Coming back along High Tree Lane to rejoin Heathrow Road and almost opposite the junction were two cottages, laying back from the road, besides which was the entrance to “Pease Path”, a public footpath running across the fields in a northerly direction to join the Bath Road at a point between the Technicolor and Penguin Book factories, both of which had been built on the north side of the road in the late 1930s.

About another ¼-mile along the Heathrow Road, in an area of Heathrow known as Perry Oaks, the road forked again, the left fork, known as Oaks Road, led to Stanwell village. The right fork, known as Tithe Barn Lane, proceeded in a northerly direction to rejoin the Bath Road midway between the “Three Magpies” and the “Peggy Bedford”.

Just before the road forked and on its northern side, stood Perry Oaks Farm, a most handsome redbrick Elizabethan farmhouse occupied by S. Whittington, a member of another old farming family in the locality. This farm had some very fine old barns, a dovecote and a duck-pond and was, without question, the best of the many farmsteads of Heathrow.

Just past the farmhouse on the west side of Tithe Barn Lane was the Perry Oaks Sludge Works opened in 1936 by Middlesex County Council. This was nowhere near as bad as it sounds being some 200 acres of land occupied by lagoons in which the sludge was allowed to settle under gravity.

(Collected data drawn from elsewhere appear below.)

/-- Counter c of a QUEST-WRITE body: initial value, and lo and hi when its clamp is present (R62). -/
def counterField (body : List Byte) (c : Fin 4) : Option CounterDef :=
  let initial := halfAt body (8 + 6 * c.val)
  let lo := halfAt body (10 + 6 * c.val)
  let hi := halfAt body (12 + 6 * c.val)
  if (byteAt body 5).getLsbD (4 + c.val) then
    if lo.toInt ≤ hi.toInt ∧ lo.toInt ≤ initial.toInt ∧ initial.toInt ≤ hi.toInt then some ⟨initial, some ⟨lo, hi⟩⟩
    else none
  else some ⟨initial, none⟩

/-- On-timeout: 0 FAIL, 1 EVENT. -/
def onTimeoutField (b : Byte) : Option OnTimeout :=
  if b = 0 then some .fail else if b = 1 then some .event else none

/-- The start timer of a QUEST-WRITE body: absent, or present with 1 to 65535 ticks (R62). -/
def startTimerField (body : List Byte) : Option (Option Half) :=
  if (byteAt body 5).getLsbD 0 then
    if halfAt body 6 = 0 then none else some (some (halfAt body 6))
  else some none

/-- The prerequisite of a QUEST-WRITE body: none, or a quest other than the quest itself (R62). -/
def prerequisiteField (quest : Fin 16) (b : Byte) : Option (Option (Fin 16)) :=
  match optionalField 16 b with
  | some (some k) => if k = quest then none else some (some k)
  | some none => some none
  | none => none

/-- QUEST-WRITE: a quest index and a whole definition (R62). -/
def parseQuestWrite (body : List Byte) : Option (Fin 16 × QuestDef) :=
  if body.length = 32 then
    match numberField 16 (byteAt body 0) with
    | none => none
    | some q =>
      match numberField 16 (byteAt body 1), prerequisiteField q (byteAt body 2), optionalField 6 (byteAt body 3),
        onTimeoutField (byteAt body 4), startTimerField body with
      | some final, some pre, some owner, some timeout, some start =>
        match counterField body 0, counterField body 1, counterField body 2, counterField body 3 with
        | some c0, some c1, some c2, some c3 =>
          some (q, { finalStage := final, prerequisite := pre, owner := owner, onTimeout := timeout,
                     startTimer := start, counters := #v[c0, c1, c2, c3] })
        | _, _, _, _ => none
      | _, _, _, _, _ => none
  else none

/-! ### Rule records (R101 to R104) -/

/-- The trigger kinds (R101). -/
inductive Trigger where
  | press
  | release
  | place
  | lift
  | tileAny
  | timer
  | injected
deriving DecidableEq, Repr

/-- The place of a rule (R101). -/
inductive Place where
  | any
  | zone (zone : Fin 16)
  | tile (index : Fin 64)
  | quest (quest : Fin 16)
  | code (code : Byte)
deriving DecidableEq, Repr

/-- The piece filter of a rule (R101). -/
inductive PieceFilter where
  | any
  | piece (id : Fin 64)
  | seat (seat : Fin 6)
  | turnSeat
  | neutral
deriving DecidableEq, Repr

/-- A quest gate: a quest and a stage, none for any stage (R101, R112). -/
structure Gate where
  quest : Fin 16
  stage : Option (Fin 16)
deriving DecidableEq, Repr

/-- The source of a guard (R89). -/
inductive GuardSource where
  | none
  | counter (counter : Fin 4)
  | seatScore (seat : Fin 6)
  | turnScore
deriving DecidableEq, Repr

/-- A guard (R88). -/
structure Guard where
  source : GuardSource
  condition : Fin 16
  operand : Half
deriving DecidableEq, Repr

/-- The operand of a COUNT action (R81). -/
inductive CountOperand where
  | constant (value : Half)
  | counter (counter : Fin 4)
deriving DecidableEq, Repr

/-- The seat selector of a score action (R91). -/
inductive SeatSelector where
  | seat (seat : Fin 6)
  | turn
  | pieceOwner
  | questOwner
deriving DecidableEq, Repr

/-- The target of an effect action (R52 to R54, R103). -/
inductive EffectTarget where
  | source
  | tile (index : Fin 64)
  | zone (zone : Fin 16)
  | all
deriving DecidableEq, Repr

/-- The 26 action kinds with the selector and value fields each reads (R102). -/
inductive ActionKind where
  | count (op : CountOp) (target : Fin 4) (operand : CountOperand)
  | setIf (target : Fin 4)
  | scoreAdd (seat : SeatSelector) (amount : Fin 10000)
  | scoreSub (seat : SeatSelector) (amount : Fin 10000)
  | stageAdvance
  | stageSet (stage : Fin 16)
  | questStart (quest : Fin 16)
  | questComplete
  | questFail
  | timerStart (ticks : Half)
  | timerStop
  | effect (effect : Effect) (target : EffectTarget)
  | turnNext
  | turnSet (seat : Fin 6)
  | signal (code : Byte)
  | ruleEnable (rule : Fin 256)
  | ruleDisable (rule : Fin 256)
deriving DecidableEq, Repr

/-- An action: its kind and its condition code (R101). -/
structure Action where
  kind : ActionKind
  condition : Fin 16
deriving DecidableEq, Repr

/-- A rule record as the scan reads it (R101). -/
structure RuleRecord where
  trigger : Trigger
  place : Place
  piece : PieceFilter
  home : Option (Fin 16)
  gate : Option Gate
  guard : Guard
  chain : Bool
  singleShot : Bool
  startDisabled : Bool
  actions : List Action
deriving DecidableEq, Repr

/-- Trigger kind codes (byte 0). -/
def triggerField (b : Byte) : Option Trigger :=
  match b.toNat with
  | 1 => some .press
  | 2 => some .release
  | 3 => some .place
  | 4 => some .lift
  | 5 => some .tileAny
  | 6 => some .timer
  | 7 => some .injected
  | _ => none

/-- Place mode (bits 4 to 7 of byte 2) and place value (byte 3). -/
def placeField (mode : Nat) (value : Byte) : Option Place :=
  match mode with
  | 0 => some .any
  | 1 => (numberField 16 value).map .zone
  | 2 => (numberField 64 value).map .tile
  | 3 => (numberField 16 value).map .quest
  | 4 => some (.code value)
  | _ => none

/-- Piece filter mode (bits 0 to 3 of byte 2) and piece value (byte 4). -/
def pieceFilterField (mode : Nat) (value : Byte) : Option PieceFilter :=
  match mode with
  | 0 => some .any
  | 1 => (numberField 64 value).map .piece
  | 2 => (numberField 6 value).map .seat
  | 3 => some .turnSeat
  | 4 => some .neutral
  | _ => none

/-- Gate quest and gate stage (bytes 6 and 7); a stage without a quest is refused (R104). -/
def gateField (quest stage : Byte) : Option (Option Gate) :=
  match optionalField 16 quest, optionalField 16 stage with
  | some (some q), some st => some (some ⟨q, st⟩)
  | some none, some none => some none
  | _, _ => none

/-- Guard source (byte 8): bits 4 to 7 the source, bits 0 to 3 its counter or seat. -/
def guardSourceField (b : Byte) : Option GuardSource :=
  match hiNibble b with
  | 0 => some .none
  | 1 => (numberField 4 (b &&& 0x0F)).map .counter
  | 2 => (numberField 6 (b &&& 0x0F)).map .seatScore
  | 3 => some .turnScore
  | _ => none

/-- The low nibble of a byte as a code 0 to 15. -/
def nibbleCode (n : Nat) : Fin 16 := ⟨n % 16, Nat.mod_lt _ (by decide)⟩

/-- The COUNT kinds' codes 1 to 8. -/
def countOpOf (kind : Nat) : Option CountOp :=
  match kind with
  | 1 => some .load
  | 2 => some .add
  | 3 => some .sub
  | 4 => some .and
  | 5 => some .or
  | 6 => some .xor
  | 7 => some .cmp
  | 8 => some .test
  | _ => none

/-- A number field of a 16-bit value read unsigned, 0 to n − 1. -/
def valueField (n : Nat) (w : Half) : Option (Fin n) :=
  if h : w.toNat < n then some ⟨w.toNat, h⟩ else none

/-- The target counter and operand of a COUNT action (R81, R102). -/
def countFields (op : CountOp) (selector : Nat) (value : Half) : Option ActionKind :=
  if h : selector < 4 then some (.count op ⟨selector, h⟩ (.constant value))
  else if h : selector - 4 < 4 then (valueField 4 value).map fun c => .count op ⟨selector - 4, h⟩ (.counter c)
  else none

/-- The seat selector of a score action: 0 to 5, 6 TURN, 7 PIECE-OWNER, 8 QUEST-OWNER (R102). -/
def seatSelectorField (selector : Nat) : Option SeatSelector :=
  if h : selector < 6 then some (.seat ⟨selector, h⟩)
  else if selector = 6 then some .turn
  else if selector = 7 then some .pieceOwner
  else if selector = 8 then some .questOwner
  else none

/-- The target of an effect action: selector, and the address in the value's high byte (R103). -/
def effectTargetField (selector : Nat) (value : Half) : Option EffectTarget :=
  match selector with
  | 0 => some .source
  | 1 => (numberField 64 (hiByte value)).map .tile
  | 2 => (numberField 16 (hiByte value)).map .zone
  | 3 => some .all
  | _ => none

/-- An action's kind with the fields it reads, checked as R104 gives. -/
def actionKindField (kind : Byte) (selector : Nat) (value : Half) : Option ActionKind :=
  match kind.toNat with
  | 9 => if h : selector < 4 then some (.setIf ⟨selector, h⟩) else none
  | 10 => (seatSelectorField selector).bind fun s => (valueField 10000 value).map fun n => .scoreAdd s n
  | 11 => (seatSelectorField selector).bind fun s => (valueField 10000 value).map fun n => .scoreSub s n
  | 12 => some .stageAdvance
  | 13 => (valueField 16 value).map .stageSet
  | 14 => some (.questStart (nibbleCode selector))
  | 15 => some .questComplete
  | 16 => some .questFail
  | 17 => if value = 0 then none else some (.timerStart value)
  | 18 => some .timerStop
  | 19 => (effectTargetField selector value).map (.effect (.light (loByte value)))
  | 20 => (effectTargetField selector value).map (.effect (.sound (loByte value)))
  | 21 => (effectTargetField selector value).map (.effect .dark)
  | 22 => some .turnNext
  | 23 => if h : selector < 6 then some (.turnSet ⟨selector, h⟩) else none
  | 24 => (valueField 256 value).map fun _ => .signal (loByte value)
  | 25 => (valueField 256 value).map .ruleEnable
  | 26 => (valueField 256 value).map .ruleDisable
  | k => (countOpOf k).bind fun op => countFields op selector value

/-- One action from its four bytes: kind; condition and selector; value. -/
def actionField (kind cs hi lo : Byte) : Option Action :=
  (actionKindField kind (loNibble cs) (bigEndian hi lo)).map fun k => ⟨k, nibbleCode (hiNibble cs)⟩

/-- The kinds that are home-quest actions whatever their condition (R65, R102). -/
def ActionKind.needsHome : ActionKind → Bool
  | .count _ _ _ => true
  | .setIf _ => true
  | .stageAdvance => true
  | .stageSet _ => true
  | .questComplete => true
  | .questFail => true
  | .timerStart _ => true
  | .timerStop => true
  | .scoreAdd _ _ => false
  | .scoreSub _ _ => false
  | .questStart _ => false
  | .effect _ _ => false
  | .turnNext => false
  | .turnSet _ => false
  | .signal _ => false
  | .ruleEnable _ => false
  | .ruleDisable _ => false

/-- A home-quest action: of a home-quest kind, or with a condition other than ALWAYS (R65). -/
def Action.isHome (a : Action) : Bool := a.kind.needsHome || a.condition != 0

/-- The fit of trigger and place (R104). -/
def triggerFits (t : Trigger) (p : Place) : Bool :=
  match p with
  | .any => true
  | .zone _ => t != .timer && t != .injected
  | .tile _ => t != .timer && t != .injected
  | .quest _ => t == .timer
  | .code _ => t == .injected

/-- A guard whose source is a counter. -/
def GuardSource.isCounter : GuardSource → Bool
  | .counter _ => true
  | .none => false
  | .seatScore _ => false
  | .turnScore => false

/-- A record with no home quest has no home-quest action and no COUNTER guard (R104). -/
def homeFits (r : RuleRecord) : Bool :=
  r.home.isSome || (!r.actions.any Action.isHome && !r.guard.source.isCounter)

/-- Byte n of a rule record: bits 8 n to 8 n + 7 of its 224 data bits (R141). -/
def recordByte (data : BitVec 224) (n : Nat) : Byte := data.extractLsb' (8 * n) 8

/-- The number of actions a record declares: bits 0 and 1 of byte 1, plus one. -/
def actionCount (byte1 : Byte) : Nat := byte1.toNat % 4 + 1

/-- Action i, 0 to 3, of a record. -/
def recordAction (data : BitVec 224) (i : Nat) : Option Action :=
  actionField (recordByte data (12 + 4 * i)) (recordByte data (13 + 4 * i))
    (recordByte data (14 + 4 * i)) (recordByte data (15 + 4 * i))

/-- The declared actions of a record, in order; none if one of them fails its checks. -/
def recordActions (data : BitVec 224) : Option (List Action) :=
  ((List.range 4).take (actionCount (recordByte data 1))).mapM (recordAction data)

/-- The guard of a record; with source NONE, bytes 9 to 11 are not read. -/
def recordGuard (data : BitVec 224) : Option Guard :=
  (guardSourceField (recordByte data 8)).map fun src =>
    ⟨src, nibbleCode (loNibble (recordByte data 9)), bigEndian (recordByte data 10) (recordByte data 11)⟩

/-- The record that 224 data bits hold, or none where the checks of R104 refuse it. -/
def decodeRule (data : BitVec 224) : Option RuleRecord :=
  let b := recordByte data
  match triggerField (b 0), placeField (hiNibble (b 2)) (b 3), pieceFilterField (loNibble (b 2)) (b 4),
    optionalField 16 (b 5), gateField (b 6) (b 7), recordGuard data, recordActions data with
  | some t, some p, some f, some home, some gate, some guard, some actions =>
    let r : RuleRecord :=
      { trigger := t, place := p, piece := f, home := home, gate := gate, guard := guard,
        chain := (b 1).getLsbD 4, singleShot := (b 1).getLsbD 5, startDisabled := (b 1).getLsbD 6,
        actions := actions }
    if triggerFits t p && homeFits r then some r else none
  | _, _, _, _, _, _, _ => none

/-- The 224 data bits of record bytes: bit b of byte n at position 8 n + b (R141); bytes past the list's end are 0
and bytes past byte 27 are not taken. -/
def packRecord (bytes : List Byte) : BitVec 224 :=
  (bytes.foldr (fun b (acc : BitVec 224) => (acc <<< 8) ||| b.setWidth 224) 0)

/-- The 28 bytes of 224 data bits. -/
def unpackRecord (data : BitVec 224) : List Byte := (List.range 28).map (recordByte data)

/-- RULE-WRITE: the index and the record, zero bytes filling the unused action slots (R104, R184). -/
def parseRuleWrite (body : List Byte) : Option (Fin 256 × BitVec 224 × RuleRecord) :=
  match body with
  | index :: bytes =>
    if bytes.length = 12 + 4 * actionCount (byteAt bytes 1) then
      (decodeRule (packRecord bytes)).map fun r => (index.toFin, packRecord bytes, r)
    else none
  | _ => none

/-- The flip positions of a RAW-WRITE, each 0 to 232 (R152). -/
def flipFields (flips : List Byte) : Option (List (Fin 233)) := flips.mapM (numberField 233)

Before the lagoons were destroyed in the late 1990s to make way for a fifth terminal at Heathrow the sludge works had become a site of some scientific importance because of the large number of wading birds attracted to the lagoons.

Tithe Barn Lane got its name from a barn half-way along its western side that was reputedly a reconstruction of a northern wing of the Great Barn of Harmondsworth. It is doubtful if, in fact, the Great Barn ever had a northern wing, but the story of the wing being dismantled and being re-erected in Tithe Barn Lane is often quoted. The area at the junction of Tithe Barn Lane and the main road was known as “Shepherd’s Pool’, the pool being a large pond completely surrounded by trees. It had probably started life as a gravel pit but had become completely naturalised over 150 years when its name was recorded on the Enclosure Map.

The development of the airport meant the complete destruction of Heathrow, most of Hatton and those parts of Harlington and Harmondsworth that lay to the south of the Bath Road.